=== TASK GOAL ===
Lines to return, exactly: from the line with "t.vtag := by cases d <;> rfl" to the line with "t.p := by cases d <;> rfl" in the entries below, both included.

Stored data
━━━

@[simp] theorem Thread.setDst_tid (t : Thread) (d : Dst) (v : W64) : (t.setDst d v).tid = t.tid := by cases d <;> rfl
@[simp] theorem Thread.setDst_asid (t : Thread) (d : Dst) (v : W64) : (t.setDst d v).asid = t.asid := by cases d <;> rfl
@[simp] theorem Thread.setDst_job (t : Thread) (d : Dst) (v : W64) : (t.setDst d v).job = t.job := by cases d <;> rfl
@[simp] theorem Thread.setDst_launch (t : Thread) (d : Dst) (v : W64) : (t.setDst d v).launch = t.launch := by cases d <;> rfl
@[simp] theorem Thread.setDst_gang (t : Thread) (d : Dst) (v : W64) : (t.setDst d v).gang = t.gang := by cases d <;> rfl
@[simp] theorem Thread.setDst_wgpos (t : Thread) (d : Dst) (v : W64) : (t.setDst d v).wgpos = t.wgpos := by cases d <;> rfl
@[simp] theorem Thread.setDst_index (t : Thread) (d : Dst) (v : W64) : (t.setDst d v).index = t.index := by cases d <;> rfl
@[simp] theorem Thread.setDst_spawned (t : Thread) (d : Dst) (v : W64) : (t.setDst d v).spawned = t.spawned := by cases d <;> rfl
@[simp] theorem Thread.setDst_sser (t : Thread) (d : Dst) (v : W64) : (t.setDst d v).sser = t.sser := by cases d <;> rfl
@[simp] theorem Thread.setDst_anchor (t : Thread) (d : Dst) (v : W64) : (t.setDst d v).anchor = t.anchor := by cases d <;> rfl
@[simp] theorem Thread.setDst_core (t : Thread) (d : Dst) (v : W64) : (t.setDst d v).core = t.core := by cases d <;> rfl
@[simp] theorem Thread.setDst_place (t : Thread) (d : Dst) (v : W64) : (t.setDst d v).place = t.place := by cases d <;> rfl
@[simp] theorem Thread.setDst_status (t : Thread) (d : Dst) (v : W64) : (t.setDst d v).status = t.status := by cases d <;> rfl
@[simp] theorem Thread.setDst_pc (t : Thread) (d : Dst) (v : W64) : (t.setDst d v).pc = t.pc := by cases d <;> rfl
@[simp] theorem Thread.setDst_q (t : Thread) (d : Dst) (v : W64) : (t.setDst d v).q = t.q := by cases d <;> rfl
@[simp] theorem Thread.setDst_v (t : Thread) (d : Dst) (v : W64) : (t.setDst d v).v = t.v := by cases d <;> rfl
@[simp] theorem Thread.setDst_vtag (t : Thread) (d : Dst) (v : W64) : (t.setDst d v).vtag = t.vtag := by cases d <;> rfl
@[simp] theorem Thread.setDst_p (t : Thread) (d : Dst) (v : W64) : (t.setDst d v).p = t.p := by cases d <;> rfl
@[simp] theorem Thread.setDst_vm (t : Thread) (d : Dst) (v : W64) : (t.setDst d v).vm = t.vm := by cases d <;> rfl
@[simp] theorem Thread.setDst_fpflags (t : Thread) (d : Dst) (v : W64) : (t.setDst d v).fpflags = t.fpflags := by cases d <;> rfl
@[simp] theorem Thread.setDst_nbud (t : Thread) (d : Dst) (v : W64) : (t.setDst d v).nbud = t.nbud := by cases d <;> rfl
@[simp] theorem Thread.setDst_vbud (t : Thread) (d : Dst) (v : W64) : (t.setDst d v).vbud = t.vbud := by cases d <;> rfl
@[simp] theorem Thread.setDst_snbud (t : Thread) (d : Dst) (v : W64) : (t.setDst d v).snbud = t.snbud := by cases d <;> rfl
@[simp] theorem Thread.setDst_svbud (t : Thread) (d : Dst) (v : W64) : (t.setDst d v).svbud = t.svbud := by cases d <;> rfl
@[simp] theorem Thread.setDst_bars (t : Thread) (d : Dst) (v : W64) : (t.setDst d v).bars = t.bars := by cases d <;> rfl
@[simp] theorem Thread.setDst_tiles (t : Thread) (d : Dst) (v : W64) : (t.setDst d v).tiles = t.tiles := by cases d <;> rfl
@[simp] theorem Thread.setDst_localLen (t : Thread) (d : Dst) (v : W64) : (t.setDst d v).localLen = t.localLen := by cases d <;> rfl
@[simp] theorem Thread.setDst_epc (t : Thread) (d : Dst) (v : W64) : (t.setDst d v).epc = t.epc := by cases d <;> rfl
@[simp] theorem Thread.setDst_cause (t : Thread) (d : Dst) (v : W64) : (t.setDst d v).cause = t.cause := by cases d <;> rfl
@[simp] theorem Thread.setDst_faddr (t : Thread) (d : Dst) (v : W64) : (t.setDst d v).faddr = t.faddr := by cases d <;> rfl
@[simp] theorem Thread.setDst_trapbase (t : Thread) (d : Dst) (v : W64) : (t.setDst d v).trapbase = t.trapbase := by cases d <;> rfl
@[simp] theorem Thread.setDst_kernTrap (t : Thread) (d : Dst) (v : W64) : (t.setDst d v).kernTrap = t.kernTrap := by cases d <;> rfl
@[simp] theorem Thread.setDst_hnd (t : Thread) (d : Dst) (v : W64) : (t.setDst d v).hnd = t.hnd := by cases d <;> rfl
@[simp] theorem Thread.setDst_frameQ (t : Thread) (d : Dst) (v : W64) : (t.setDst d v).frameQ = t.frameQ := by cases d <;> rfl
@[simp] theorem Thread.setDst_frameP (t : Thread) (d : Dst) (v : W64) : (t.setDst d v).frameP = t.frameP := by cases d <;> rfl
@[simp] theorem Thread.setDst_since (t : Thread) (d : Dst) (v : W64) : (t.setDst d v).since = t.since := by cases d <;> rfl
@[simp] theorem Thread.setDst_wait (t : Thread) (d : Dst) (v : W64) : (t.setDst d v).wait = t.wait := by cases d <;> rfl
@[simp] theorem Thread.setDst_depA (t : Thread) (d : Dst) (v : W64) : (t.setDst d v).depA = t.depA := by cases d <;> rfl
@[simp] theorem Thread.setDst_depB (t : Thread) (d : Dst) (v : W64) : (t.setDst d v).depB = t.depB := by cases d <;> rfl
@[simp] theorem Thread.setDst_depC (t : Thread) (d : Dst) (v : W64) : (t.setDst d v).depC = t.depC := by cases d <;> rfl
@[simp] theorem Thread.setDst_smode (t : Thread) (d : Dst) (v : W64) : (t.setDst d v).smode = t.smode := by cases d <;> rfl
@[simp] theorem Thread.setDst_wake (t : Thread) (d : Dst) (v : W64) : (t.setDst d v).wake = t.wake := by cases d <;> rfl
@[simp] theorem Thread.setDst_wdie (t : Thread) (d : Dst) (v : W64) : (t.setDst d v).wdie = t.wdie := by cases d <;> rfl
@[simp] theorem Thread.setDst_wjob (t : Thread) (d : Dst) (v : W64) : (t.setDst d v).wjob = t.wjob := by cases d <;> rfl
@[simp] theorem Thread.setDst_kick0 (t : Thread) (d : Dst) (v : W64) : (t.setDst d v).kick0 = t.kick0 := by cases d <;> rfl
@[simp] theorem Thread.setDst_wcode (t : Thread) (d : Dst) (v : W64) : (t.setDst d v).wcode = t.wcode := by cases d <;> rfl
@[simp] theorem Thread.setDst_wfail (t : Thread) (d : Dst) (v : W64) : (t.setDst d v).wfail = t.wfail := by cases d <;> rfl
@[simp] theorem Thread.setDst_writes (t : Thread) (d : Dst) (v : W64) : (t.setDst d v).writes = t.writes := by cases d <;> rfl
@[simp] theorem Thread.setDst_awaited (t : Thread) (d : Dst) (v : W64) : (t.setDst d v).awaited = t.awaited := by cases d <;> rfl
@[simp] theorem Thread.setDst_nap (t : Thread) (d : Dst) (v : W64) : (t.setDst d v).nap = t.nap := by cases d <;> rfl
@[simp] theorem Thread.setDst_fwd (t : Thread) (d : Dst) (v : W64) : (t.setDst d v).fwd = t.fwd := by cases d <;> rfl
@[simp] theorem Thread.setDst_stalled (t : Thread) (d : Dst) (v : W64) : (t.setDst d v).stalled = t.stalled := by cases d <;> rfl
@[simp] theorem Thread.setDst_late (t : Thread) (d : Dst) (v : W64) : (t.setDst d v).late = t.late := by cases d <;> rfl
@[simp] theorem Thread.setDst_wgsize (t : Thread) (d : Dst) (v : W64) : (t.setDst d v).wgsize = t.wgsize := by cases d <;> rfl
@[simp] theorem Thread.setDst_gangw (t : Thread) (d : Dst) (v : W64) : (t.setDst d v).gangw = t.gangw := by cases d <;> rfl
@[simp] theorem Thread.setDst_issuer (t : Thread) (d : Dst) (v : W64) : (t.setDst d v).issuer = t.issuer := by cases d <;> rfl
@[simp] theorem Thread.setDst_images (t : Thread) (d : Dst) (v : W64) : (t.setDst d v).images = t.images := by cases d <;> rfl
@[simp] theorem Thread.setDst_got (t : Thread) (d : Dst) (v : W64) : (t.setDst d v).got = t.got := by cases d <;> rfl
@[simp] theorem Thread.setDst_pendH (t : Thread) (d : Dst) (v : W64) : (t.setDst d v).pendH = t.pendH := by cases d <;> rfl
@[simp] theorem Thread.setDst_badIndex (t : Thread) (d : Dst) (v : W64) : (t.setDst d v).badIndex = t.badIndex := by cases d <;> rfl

━━━

=== OUTPUT ===
@[simp] theorem Thread.setDst_vtag (t : Thread) (d : Dst) (v : W64) : (t.setDst d v).vtag = t.vtag := by cases d <;> rfl
@[simp] theorem Thread.setDst_p (t : Thread) (d : Dst) (v : W64) : (t.setDst d v).p = t.p := by cases d <;> rfl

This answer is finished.